Dedicated Hosts and Dedicated Instances allow you to run EC2 instances on single-tenant hardware. But only the On-Demand Capacity Reservations and zonal reservations can reserve capacity for your EC2 instances..

On-Demand Capacity Reservations Deep Dive

On-Demand Capacity Reservations enable you to reserve compute capacity for your Amazon EC2 instances in a specific AZ for any duration. On-Demand Capacity Reservations ensure On-Demand capacity allocation during capacity constraints without entering into a long-term commitment. With On-Demand Capacity Reservations, you pay on-demand price irrespective of your instance running or not. If your business needs capacity reservations only for a shorter duration, like a holiday season, or for a critical business event, such as large streaming event held once a quarter, On-Demand Capacity Reservations is the right fit for your needs. However, if you need capacity reservations for your business-critical workloads for a longer period consistently, we recommend combining On-Demand Capacity Reservations with Savings Plans to achieve capacity reservations and cost savings.

Savings Plans

Savings Plans is a flexible pricing model that can help you reduce your bill by up to 72% compared to On-Demand prices, in exchange for a one – or three-year hourly spend commitment. AWS offers three types of Savings Plans: Compute Savings Plans, EC2 Instance Savings Plans, and Amazon SageMaker Savings Plans.

With EC2 Instance Savings Plans, you can make an hourly spend commitment for instance family and region (e.g. M5 usage in N. Virginia) for one- or three-year terms. Savings are automatically applied to the instances launched in the selected instance family and region irrespective of size, tenancy and operating system. EC2 Instance Savings Plans also give you the flexibility to change your usage between instances within a family in that region. For example, you can move from c5.xlarge running Windows to c5.2xlarge running Linux and automatically benefit from the Savings Plans prices. EC2 Instance Savings Plans gets you the maximum discount of up to 72%.

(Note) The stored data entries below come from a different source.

-- ==== Sys2Proof/Certificates/Slice0/Obligations.lean ====
section
/-!
DEFINITION. The statements for the provers.  Every statement is about all states that meet its hypotheses, reached by a run or not.
-/
open Sys2Proof Sys2Proof.Machine

/-! ## Encodings -/

/-- Every well-formed instruction word, with every operand at every value its fields admit: the decoder reads back from the bytes of its
encoding exactly that instruction, whatever bytes follow it (R43 to R51). -/
def Obligations.DecodeEncode : Prop :=
  ∀ (i : Instr) (rest : List Byte), i.isWord = true → i.wf = true → decode (wordsBytes (encode i) ++ rest) = .ok (i, rest)

/-- Words written out from the encodings of the spec, one or more of each block of 16 opcodes (Table 3-3). -/
def Obligations.DecodeWords : Prop :=
  decodeTableWord 32 0x1E03FFFA = some (.movi (.v 0) (-3) false) ∧
  decodeTableWord 32 0x02080000 = some (.iadd (.v 2) (.v 0) (.v 0) false) ∧
  decodeTableWord 32 0x020C0801 = some (.iadd (.v 3) (.v 1) (.v 0) true) ∧
  decodeTableWord 32 0x202C5990 = some (.fadd (.v 11) (.v 11) (.v 25) .rn false) ∧
  decodeTableWord 32 0x4E6857C5 = some (.fwred (.v 26) (.v 10) .max true) ∧
  decodeTableWord 32 0x6A3020E0 = some (.cas (.v 12) (.v 4) (.v 14) false false) ∧
  decodeTableWord 32 0xA2202060 = some (.cpy (.v 8) (.v 4) (.v 6) false) ∧
  decode (wordsBytes [0xC1F3FFC0, 0xFFFFFFFF]) = .ok (.pbind (.lit32 0xFFFFFFFF) .z false, []) ∧
  decode (wordsBytes [0xE1F3FFC2, 0x00000010]) = .ok (.winb (.lit32 16) true false, []) ∧
  decode (wordsBytes [0xE223FFC1, 0x000000C0]) = .ok (.racq (.v 8) (.lit32 0xC0) false, []) ∧
  decode (wordsBytes [0x600427F8, 8]) = .ok (.ld (.v 1) (.v 4) (.lit32 8) .b32 false, []) ∧
  decodeTableWord 32 0x8FF3E7C1 = some (.land true) ∧
  decodeTableWord 32 0x8FF3E7C0 = some (.land false)

/-- An opcode of Table 3-3 that no instruction has decodes to nothing, whatever the other fields hold. -/
def Claim.ReservedOpcodes : Prop :=
  ∀ (w : Word) (l : List Word),
    w.op.toNat ∈ [0x2f, 0x3e, 0x3f, 0x5c, 0x5d, 0x5e, 0x5f, 0x6f, 0x78, 0x79, 0x7a, 0x7b, 0x7c, 0x7d, 0x7e, 0x7f] →
      ∃ r, decodeWord w l = .error r

/-! ## Every step -/

/-- Every step of the machine, an instruction or an event of the module, its firmware or its surroundings, keeps global memory, bank
memory and the hardware tables in canonical form, so that equal memories are equal data.
The model's own here: the canonical form is the form in which this model keeps its tables (log 14). -/
def Obligations.StepKeepsCanonical : Prop := ∀ s s' : State, s.Canonical → step s = .next s' → s'.Canonical

/-- The state after reset is canonical.
The model's own here: the canonical form is the form in which this model keeps its tables (log 14). -/
def Obligations.ResetCanonical : Prop := State.reset.Canonical

/-- No step of the machine ends in a fault or a refusal, from any state: whatever the agenda names or comes by
itself, the machine goes on.
The model's own here: that a step acts for a thread that can execute is log 1, and that an event which cannot happen changes nothing is log 11. -/
def Obligations.StepNeverStops : Prop := ∀ s : State, ∃ s', step s = .next s'

/-- Where the agenda names an issue group that the scheduler lets issue (R178) and whose thread has no trap due, the step is `exec` of the
instruction that the words at the thread's PC decode to, in the state that the fetch leaves, with that thread as the executing one, its
group as the current one of its partition and the clock advanced (R43, R44).
The model's own here: the agenda is log 1 and the clock log 12. -/
def Obligations.StepRunsDecoded : Prop :=
  ∀ (s s' : State) (g k : Nat) (r : List Turn) (t : Thread) (x : Group) (i : Instr),
    s.agenda = .issue g :: r →
    s.groupThread g = some (k, t) → Tab.find s.groups g = some x → t.dueBefore = none →
    let s1 : State := { s with clock := s.clock + 1, agenda := r }
    s1.mayIssue g x = true →
    State.fetch { s1.takeTurn g with cur := k } k t.pc.toNat = (s', .ok (.ok i)) →
      step s = exec i s'

/-- Words that decode to no instruction raise the illegal-instruction trap at the thread's PC, and the word has no effect (R56, R57,
Table 15-1).
The model's own here: the agenda is log 1. -/
def Claim.UndecodableTraps : Prop :=
  ∀ (s s' : State) (g k : Nat) (r : List Turn) (t : Thread) (x : Group) (e : Reject),
    s.agenda = .issue g :: r →
    s.groupThread g = some (k, t) → Tab.find s.groups g = some x → t.dueBefore = none →
    let s1 : State := { s with clock := s.clock + 1, agenda := r }
    s1.mayIssue g x = true →
    State.fetch { s1.takeTurn g with cur := k } k t.pc.toNat = (s', .ok (.error e)) →
      step s = .next (s'.trapAt k t { cause := 0x01, addr := 0, detail := 0, kind := 0, size := 0 })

Compute Savings Plans offer great flexibility as you can change the instance types, migrate workloads between regions, or move workloads to AWS Fargate or AWS Lambda and automatically continue to pay the discounted Savings Plans price. If you are an EC2 customer today, and planning to modernize your applications by leveraging AWS Fargate or AWS Lambda, evaluating Compute Savings Plans is recommended. This plan offers great flexibility so that your commercial agreements support your long-term changing architectural needs and offer cost savings of up to 66%. For example, with Compute Savings Plans, you can change from C4 to M5 instances, shift a workload from EU (Ireland) to EU (London), or move a workload from EC2 to Fargate or Lambda at any time and automatically continue to pay the Savings Plans price. Combining On-Demand Capacity Reservations with Compute Savings Plans give the capacity reservations, significant discounts and maximum flexibility.

We recommend utilizing Savings Plans for discounts due to its flexibility. However, some of the AWS customers might still have older Reserved Instances. If you have already purchased Reserved Instances and want to ensure capacity reservations, you can combine On-Demand Capacity Reservations with Reserved Instances to get the capacity reservations and the discounts. As your Reserved Instances expire, we recommend to sign up for Savings Plans as they offer the same savings as Reserved Instances, but with additional flexibility.

You may find Savings Plans pricing discount examples explained in the Savings Plans documentation.

Zonal Reservations

Zonal reservations offer reservation of capacity in a specific AZ. Zonal reservation requires one- or three- years commitment and reservation applies to a pre-defined instance family. Zonal reservation provides less flexibility as compared to Savings Plans. With zonal reservations, you do not have flexibility to change the instance family and its size. Zonal reservation also does not support queuing your purchase for a future date. We recommend to consider Savings Plans and On-Demand Capacity Reservations over zonal Reserved Instances so that you can get similar discounts and you get much better flexibility. If you are already on a zonal reservation, as your plan expires, we recommend you sign up for Savings Plans and On-Demand Capacity Reservations .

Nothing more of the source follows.